## WHAT YOU WILL DO
Which lines of the data below include the string "effTblWr"? Return each of them.
===
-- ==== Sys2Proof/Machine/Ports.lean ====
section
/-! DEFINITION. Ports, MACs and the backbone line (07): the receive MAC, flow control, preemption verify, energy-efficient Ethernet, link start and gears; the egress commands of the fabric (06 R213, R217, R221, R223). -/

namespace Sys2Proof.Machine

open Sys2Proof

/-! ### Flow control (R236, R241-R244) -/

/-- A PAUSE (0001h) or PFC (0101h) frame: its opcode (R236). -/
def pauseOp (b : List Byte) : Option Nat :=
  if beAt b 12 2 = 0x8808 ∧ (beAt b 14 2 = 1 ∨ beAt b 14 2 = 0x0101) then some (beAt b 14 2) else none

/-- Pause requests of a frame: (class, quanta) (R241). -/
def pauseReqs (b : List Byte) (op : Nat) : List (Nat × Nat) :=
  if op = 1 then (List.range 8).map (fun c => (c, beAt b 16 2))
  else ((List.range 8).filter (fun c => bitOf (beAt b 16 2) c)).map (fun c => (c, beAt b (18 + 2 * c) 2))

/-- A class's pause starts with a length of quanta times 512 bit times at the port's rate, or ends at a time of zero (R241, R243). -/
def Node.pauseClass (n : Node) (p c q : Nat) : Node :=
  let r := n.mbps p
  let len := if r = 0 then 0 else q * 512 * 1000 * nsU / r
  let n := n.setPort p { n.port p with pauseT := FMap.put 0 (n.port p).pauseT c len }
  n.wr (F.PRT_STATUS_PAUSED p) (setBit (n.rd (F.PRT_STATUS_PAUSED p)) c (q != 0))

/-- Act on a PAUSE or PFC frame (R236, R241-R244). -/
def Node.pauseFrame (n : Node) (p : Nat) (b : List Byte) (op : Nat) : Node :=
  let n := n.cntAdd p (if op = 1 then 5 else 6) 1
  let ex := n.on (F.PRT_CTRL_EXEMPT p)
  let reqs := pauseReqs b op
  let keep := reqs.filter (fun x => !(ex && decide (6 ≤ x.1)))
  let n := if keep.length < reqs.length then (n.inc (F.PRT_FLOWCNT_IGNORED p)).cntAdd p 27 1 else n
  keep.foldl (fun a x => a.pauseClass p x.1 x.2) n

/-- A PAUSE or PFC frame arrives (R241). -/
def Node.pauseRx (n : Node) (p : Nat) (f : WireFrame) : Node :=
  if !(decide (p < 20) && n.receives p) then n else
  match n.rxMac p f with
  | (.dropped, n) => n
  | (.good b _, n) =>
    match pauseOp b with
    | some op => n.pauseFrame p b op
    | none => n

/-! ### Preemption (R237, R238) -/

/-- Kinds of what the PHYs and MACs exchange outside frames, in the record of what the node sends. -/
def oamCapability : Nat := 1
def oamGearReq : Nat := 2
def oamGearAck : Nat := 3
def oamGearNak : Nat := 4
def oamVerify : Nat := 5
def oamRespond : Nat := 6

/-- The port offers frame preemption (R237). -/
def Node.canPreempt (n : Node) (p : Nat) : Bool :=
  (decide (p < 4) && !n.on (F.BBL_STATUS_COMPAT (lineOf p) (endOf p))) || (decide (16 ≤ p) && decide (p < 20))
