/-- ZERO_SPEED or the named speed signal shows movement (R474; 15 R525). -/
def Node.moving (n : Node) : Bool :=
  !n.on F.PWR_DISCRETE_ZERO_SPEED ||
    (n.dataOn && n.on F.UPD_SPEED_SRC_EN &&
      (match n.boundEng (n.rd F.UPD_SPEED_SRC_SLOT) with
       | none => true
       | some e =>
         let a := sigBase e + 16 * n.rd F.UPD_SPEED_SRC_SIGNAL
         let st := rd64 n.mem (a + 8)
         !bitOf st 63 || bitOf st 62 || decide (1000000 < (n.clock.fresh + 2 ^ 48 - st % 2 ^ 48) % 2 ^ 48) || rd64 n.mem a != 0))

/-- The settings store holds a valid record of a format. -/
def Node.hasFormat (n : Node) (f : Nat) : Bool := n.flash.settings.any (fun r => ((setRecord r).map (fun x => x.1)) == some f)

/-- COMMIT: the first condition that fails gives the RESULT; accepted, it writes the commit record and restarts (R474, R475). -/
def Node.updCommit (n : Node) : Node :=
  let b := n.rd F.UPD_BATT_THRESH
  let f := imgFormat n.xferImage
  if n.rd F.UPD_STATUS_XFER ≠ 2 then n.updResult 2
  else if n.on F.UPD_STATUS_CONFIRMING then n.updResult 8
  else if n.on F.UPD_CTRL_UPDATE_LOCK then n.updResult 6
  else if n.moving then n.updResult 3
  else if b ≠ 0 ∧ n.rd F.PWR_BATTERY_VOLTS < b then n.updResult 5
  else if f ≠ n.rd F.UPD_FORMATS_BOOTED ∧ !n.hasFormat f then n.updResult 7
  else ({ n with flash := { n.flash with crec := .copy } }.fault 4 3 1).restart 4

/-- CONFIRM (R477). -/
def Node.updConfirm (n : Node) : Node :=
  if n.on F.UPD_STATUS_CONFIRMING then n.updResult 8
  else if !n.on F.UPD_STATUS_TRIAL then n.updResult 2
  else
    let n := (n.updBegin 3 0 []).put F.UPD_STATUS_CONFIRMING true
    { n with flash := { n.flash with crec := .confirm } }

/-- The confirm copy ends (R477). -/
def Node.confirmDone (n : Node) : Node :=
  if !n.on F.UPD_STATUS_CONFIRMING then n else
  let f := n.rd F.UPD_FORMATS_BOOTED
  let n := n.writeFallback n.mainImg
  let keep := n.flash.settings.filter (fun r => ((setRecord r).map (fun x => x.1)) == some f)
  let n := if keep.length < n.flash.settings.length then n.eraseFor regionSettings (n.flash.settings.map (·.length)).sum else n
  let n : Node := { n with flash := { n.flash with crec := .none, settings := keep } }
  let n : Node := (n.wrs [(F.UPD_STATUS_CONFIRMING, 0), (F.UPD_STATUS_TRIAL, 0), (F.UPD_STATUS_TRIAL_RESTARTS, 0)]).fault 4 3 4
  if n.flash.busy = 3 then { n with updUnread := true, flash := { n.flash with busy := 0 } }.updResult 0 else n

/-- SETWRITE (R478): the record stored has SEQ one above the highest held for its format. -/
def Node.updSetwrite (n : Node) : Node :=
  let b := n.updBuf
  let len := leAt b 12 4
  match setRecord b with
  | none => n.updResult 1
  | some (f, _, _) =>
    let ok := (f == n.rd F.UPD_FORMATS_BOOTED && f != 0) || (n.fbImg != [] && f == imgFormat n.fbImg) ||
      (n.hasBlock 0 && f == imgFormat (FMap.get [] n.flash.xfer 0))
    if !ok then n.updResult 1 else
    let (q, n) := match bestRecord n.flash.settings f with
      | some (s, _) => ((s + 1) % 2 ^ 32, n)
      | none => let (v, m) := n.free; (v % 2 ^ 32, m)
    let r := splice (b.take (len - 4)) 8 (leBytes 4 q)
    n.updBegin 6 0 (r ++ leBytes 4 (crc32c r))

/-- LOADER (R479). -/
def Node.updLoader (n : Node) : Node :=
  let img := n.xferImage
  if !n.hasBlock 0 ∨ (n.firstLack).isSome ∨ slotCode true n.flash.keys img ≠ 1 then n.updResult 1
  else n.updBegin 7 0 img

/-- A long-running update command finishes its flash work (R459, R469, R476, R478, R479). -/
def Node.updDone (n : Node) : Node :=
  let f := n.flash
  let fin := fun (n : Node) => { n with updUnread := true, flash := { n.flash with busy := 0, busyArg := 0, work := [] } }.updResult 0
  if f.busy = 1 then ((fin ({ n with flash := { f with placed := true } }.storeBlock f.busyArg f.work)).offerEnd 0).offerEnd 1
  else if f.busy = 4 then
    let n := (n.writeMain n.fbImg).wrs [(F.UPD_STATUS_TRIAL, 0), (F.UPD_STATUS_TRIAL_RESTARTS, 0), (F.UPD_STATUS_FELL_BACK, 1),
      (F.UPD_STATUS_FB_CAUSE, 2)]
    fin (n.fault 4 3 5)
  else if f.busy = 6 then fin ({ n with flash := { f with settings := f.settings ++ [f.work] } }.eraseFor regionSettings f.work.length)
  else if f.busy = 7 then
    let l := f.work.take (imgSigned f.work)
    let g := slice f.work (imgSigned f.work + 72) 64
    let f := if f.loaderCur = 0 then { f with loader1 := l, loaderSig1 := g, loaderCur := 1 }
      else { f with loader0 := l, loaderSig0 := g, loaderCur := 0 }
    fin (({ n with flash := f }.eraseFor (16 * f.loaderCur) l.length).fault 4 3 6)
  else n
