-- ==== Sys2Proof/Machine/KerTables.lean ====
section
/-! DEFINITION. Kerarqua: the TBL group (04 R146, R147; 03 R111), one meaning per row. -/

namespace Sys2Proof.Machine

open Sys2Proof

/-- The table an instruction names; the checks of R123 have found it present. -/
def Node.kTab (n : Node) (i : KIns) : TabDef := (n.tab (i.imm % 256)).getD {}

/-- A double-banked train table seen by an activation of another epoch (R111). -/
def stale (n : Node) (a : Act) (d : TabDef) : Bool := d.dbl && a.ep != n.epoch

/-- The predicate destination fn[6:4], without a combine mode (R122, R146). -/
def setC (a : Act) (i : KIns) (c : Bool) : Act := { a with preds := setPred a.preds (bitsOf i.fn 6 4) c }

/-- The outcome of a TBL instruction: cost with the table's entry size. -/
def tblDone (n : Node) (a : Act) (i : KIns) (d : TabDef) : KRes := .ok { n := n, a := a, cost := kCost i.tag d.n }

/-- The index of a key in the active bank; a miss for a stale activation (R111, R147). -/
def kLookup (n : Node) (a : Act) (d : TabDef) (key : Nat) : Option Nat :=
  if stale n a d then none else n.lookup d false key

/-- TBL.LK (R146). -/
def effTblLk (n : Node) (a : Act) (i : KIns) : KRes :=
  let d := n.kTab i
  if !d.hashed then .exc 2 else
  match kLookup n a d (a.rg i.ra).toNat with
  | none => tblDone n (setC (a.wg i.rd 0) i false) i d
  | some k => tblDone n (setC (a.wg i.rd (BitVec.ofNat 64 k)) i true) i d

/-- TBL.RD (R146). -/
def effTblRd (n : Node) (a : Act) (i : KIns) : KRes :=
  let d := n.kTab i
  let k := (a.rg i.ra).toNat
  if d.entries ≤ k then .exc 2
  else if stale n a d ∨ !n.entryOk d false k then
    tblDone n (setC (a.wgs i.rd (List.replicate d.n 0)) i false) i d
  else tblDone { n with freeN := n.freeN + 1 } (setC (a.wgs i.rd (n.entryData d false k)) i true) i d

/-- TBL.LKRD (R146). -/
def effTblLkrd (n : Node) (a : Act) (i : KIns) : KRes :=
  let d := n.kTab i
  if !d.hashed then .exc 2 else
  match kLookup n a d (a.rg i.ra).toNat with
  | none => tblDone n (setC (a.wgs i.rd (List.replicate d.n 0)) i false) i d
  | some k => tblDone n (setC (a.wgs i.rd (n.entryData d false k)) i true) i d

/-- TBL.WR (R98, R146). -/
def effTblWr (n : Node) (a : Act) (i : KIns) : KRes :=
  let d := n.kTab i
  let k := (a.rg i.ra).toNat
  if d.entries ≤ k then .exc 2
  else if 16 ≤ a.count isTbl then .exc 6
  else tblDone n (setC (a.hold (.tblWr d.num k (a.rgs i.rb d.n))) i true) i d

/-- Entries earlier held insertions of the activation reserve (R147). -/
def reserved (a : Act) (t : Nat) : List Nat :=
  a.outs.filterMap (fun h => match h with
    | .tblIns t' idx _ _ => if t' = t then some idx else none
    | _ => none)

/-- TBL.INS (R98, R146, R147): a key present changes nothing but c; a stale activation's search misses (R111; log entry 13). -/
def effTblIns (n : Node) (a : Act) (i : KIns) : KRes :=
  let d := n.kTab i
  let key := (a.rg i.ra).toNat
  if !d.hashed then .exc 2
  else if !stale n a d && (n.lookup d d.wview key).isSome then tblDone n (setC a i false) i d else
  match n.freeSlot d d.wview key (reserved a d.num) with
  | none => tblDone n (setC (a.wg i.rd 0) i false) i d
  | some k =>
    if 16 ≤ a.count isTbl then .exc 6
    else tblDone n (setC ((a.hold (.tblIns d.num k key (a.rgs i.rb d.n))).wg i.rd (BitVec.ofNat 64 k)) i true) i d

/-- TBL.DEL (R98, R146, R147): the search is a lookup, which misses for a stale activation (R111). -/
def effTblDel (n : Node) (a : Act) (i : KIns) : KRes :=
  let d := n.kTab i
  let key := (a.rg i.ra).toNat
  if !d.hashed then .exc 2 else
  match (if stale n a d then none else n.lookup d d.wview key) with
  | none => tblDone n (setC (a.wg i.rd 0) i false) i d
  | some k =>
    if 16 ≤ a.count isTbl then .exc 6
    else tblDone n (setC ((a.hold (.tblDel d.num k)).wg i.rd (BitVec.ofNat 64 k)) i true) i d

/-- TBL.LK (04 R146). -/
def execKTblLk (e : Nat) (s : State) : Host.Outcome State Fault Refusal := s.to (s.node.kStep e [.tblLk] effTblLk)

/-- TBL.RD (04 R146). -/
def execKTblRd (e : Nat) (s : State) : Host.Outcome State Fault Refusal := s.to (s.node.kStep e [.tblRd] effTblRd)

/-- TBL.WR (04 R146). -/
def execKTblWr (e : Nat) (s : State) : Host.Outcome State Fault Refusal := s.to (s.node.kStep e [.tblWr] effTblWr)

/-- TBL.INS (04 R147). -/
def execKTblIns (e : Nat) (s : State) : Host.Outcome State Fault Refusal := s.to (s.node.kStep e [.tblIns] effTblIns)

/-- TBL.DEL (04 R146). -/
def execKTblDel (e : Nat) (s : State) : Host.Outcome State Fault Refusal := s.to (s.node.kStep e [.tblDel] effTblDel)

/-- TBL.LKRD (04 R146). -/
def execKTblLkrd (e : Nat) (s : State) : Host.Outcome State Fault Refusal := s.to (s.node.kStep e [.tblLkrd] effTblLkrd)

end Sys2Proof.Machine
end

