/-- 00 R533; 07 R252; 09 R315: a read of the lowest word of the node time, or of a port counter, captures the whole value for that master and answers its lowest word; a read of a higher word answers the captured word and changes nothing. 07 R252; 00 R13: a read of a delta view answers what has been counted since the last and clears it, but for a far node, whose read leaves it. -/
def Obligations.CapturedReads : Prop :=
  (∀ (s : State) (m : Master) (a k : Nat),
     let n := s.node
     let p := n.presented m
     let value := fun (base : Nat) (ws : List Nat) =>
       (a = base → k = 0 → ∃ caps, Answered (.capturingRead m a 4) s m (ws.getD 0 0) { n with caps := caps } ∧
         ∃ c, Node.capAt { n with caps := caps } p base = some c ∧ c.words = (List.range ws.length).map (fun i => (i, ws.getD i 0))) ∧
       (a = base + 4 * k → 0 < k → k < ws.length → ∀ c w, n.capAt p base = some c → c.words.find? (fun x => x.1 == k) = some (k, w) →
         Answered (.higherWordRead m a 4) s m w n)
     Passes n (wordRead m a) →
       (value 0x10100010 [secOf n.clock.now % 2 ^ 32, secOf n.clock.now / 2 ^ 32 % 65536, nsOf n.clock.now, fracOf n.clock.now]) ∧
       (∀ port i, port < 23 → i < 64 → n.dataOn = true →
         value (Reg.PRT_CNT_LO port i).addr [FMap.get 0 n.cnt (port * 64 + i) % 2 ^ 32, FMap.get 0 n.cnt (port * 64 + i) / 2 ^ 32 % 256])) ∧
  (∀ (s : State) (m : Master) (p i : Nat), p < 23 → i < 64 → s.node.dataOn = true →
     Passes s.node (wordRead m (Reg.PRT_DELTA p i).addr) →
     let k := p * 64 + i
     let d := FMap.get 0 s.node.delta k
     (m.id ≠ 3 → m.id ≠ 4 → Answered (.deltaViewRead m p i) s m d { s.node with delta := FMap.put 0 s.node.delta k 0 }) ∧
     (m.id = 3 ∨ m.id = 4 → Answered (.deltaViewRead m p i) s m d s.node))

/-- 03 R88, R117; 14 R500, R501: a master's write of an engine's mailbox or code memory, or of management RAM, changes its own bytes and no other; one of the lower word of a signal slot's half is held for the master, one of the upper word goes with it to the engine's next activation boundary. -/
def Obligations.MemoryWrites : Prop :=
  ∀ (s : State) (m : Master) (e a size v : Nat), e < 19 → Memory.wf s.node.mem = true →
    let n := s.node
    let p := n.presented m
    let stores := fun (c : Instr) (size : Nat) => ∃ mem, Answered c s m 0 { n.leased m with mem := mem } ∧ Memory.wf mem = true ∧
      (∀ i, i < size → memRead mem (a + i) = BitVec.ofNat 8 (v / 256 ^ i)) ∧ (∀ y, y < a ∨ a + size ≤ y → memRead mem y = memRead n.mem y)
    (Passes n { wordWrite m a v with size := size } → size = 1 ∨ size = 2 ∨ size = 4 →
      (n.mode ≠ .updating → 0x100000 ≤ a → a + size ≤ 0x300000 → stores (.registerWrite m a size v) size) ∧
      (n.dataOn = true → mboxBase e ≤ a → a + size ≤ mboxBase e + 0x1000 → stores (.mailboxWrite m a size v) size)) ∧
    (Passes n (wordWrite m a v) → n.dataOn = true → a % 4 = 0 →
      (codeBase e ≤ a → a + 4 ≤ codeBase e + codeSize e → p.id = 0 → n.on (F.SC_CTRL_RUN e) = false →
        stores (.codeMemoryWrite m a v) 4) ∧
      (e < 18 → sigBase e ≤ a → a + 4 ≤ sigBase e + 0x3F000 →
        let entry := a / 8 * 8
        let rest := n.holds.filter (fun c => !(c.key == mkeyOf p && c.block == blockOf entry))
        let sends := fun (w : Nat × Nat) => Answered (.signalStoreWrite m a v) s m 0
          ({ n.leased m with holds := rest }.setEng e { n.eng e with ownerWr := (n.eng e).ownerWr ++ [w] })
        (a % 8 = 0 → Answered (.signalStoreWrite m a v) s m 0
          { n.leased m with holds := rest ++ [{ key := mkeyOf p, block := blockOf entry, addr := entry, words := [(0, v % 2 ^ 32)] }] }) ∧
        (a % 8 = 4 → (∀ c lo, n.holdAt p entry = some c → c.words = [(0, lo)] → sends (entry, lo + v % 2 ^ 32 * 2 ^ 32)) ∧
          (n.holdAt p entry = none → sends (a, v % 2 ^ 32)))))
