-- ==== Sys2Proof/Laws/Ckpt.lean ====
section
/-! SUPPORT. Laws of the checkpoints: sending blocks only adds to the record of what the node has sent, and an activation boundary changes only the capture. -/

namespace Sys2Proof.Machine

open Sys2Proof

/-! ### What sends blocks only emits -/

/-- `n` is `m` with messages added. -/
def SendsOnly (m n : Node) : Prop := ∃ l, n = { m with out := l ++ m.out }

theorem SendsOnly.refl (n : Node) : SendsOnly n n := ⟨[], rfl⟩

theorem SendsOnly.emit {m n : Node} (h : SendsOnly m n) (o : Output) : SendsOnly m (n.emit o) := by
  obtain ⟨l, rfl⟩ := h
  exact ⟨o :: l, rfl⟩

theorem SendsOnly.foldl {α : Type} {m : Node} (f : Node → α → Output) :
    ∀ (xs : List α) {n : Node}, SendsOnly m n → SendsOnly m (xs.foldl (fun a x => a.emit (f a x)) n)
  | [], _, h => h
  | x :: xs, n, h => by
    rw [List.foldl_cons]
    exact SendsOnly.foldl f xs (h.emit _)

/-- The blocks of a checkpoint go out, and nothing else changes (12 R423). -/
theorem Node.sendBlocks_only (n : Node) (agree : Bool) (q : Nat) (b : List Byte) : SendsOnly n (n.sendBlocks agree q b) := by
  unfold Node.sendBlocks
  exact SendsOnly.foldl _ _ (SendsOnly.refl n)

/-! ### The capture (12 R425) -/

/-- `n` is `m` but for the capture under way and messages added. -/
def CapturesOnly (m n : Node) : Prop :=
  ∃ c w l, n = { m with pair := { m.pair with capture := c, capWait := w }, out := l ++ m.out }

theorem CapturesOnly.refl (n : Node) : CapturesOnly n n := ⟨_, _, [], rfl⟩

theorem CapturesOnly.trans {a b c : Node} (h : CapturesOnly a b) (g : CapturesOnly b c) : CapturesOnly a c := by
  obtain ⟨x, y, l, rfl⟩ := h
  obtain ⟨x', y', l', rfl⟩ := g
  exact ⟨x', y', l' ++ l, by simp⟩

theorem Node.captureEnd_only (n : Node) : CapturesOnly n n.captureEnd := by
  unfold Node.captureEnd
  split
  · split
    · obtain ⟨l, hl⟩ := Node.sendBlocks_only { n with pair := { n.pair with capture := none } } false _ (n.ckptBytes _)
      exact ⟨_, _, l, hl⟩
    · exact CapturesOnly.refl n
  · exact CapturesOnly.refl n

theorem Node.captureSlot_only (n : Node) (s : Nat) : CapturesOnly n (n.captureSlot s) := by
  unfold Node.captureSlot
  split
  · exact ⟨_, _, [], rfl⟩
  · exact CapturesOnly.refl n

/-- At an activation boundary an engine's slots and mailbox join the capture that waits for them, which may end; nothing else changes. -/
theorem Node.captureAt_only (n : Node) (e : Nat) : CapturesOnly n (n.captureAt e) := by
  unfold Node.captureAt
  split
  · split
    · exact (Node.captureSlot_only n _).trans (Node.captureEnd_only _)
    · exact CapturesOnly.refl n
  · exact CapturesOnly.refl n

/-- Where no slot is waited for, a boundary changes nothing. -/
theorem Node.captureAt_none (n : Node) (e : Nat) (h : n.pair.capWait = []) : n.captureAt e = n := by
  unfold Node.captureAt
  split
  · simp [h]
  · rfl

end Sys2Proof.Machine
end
===
## SOLVED EXERCISE
def effTblWr (n : Node) (a : Act) (i : KIns) : KRes :=
def execKTblWr (e : Nat) (s : State) : Host.Outcome State Fault Refusal := s.to (s.node.kStep e [.tblWr] effTblWr)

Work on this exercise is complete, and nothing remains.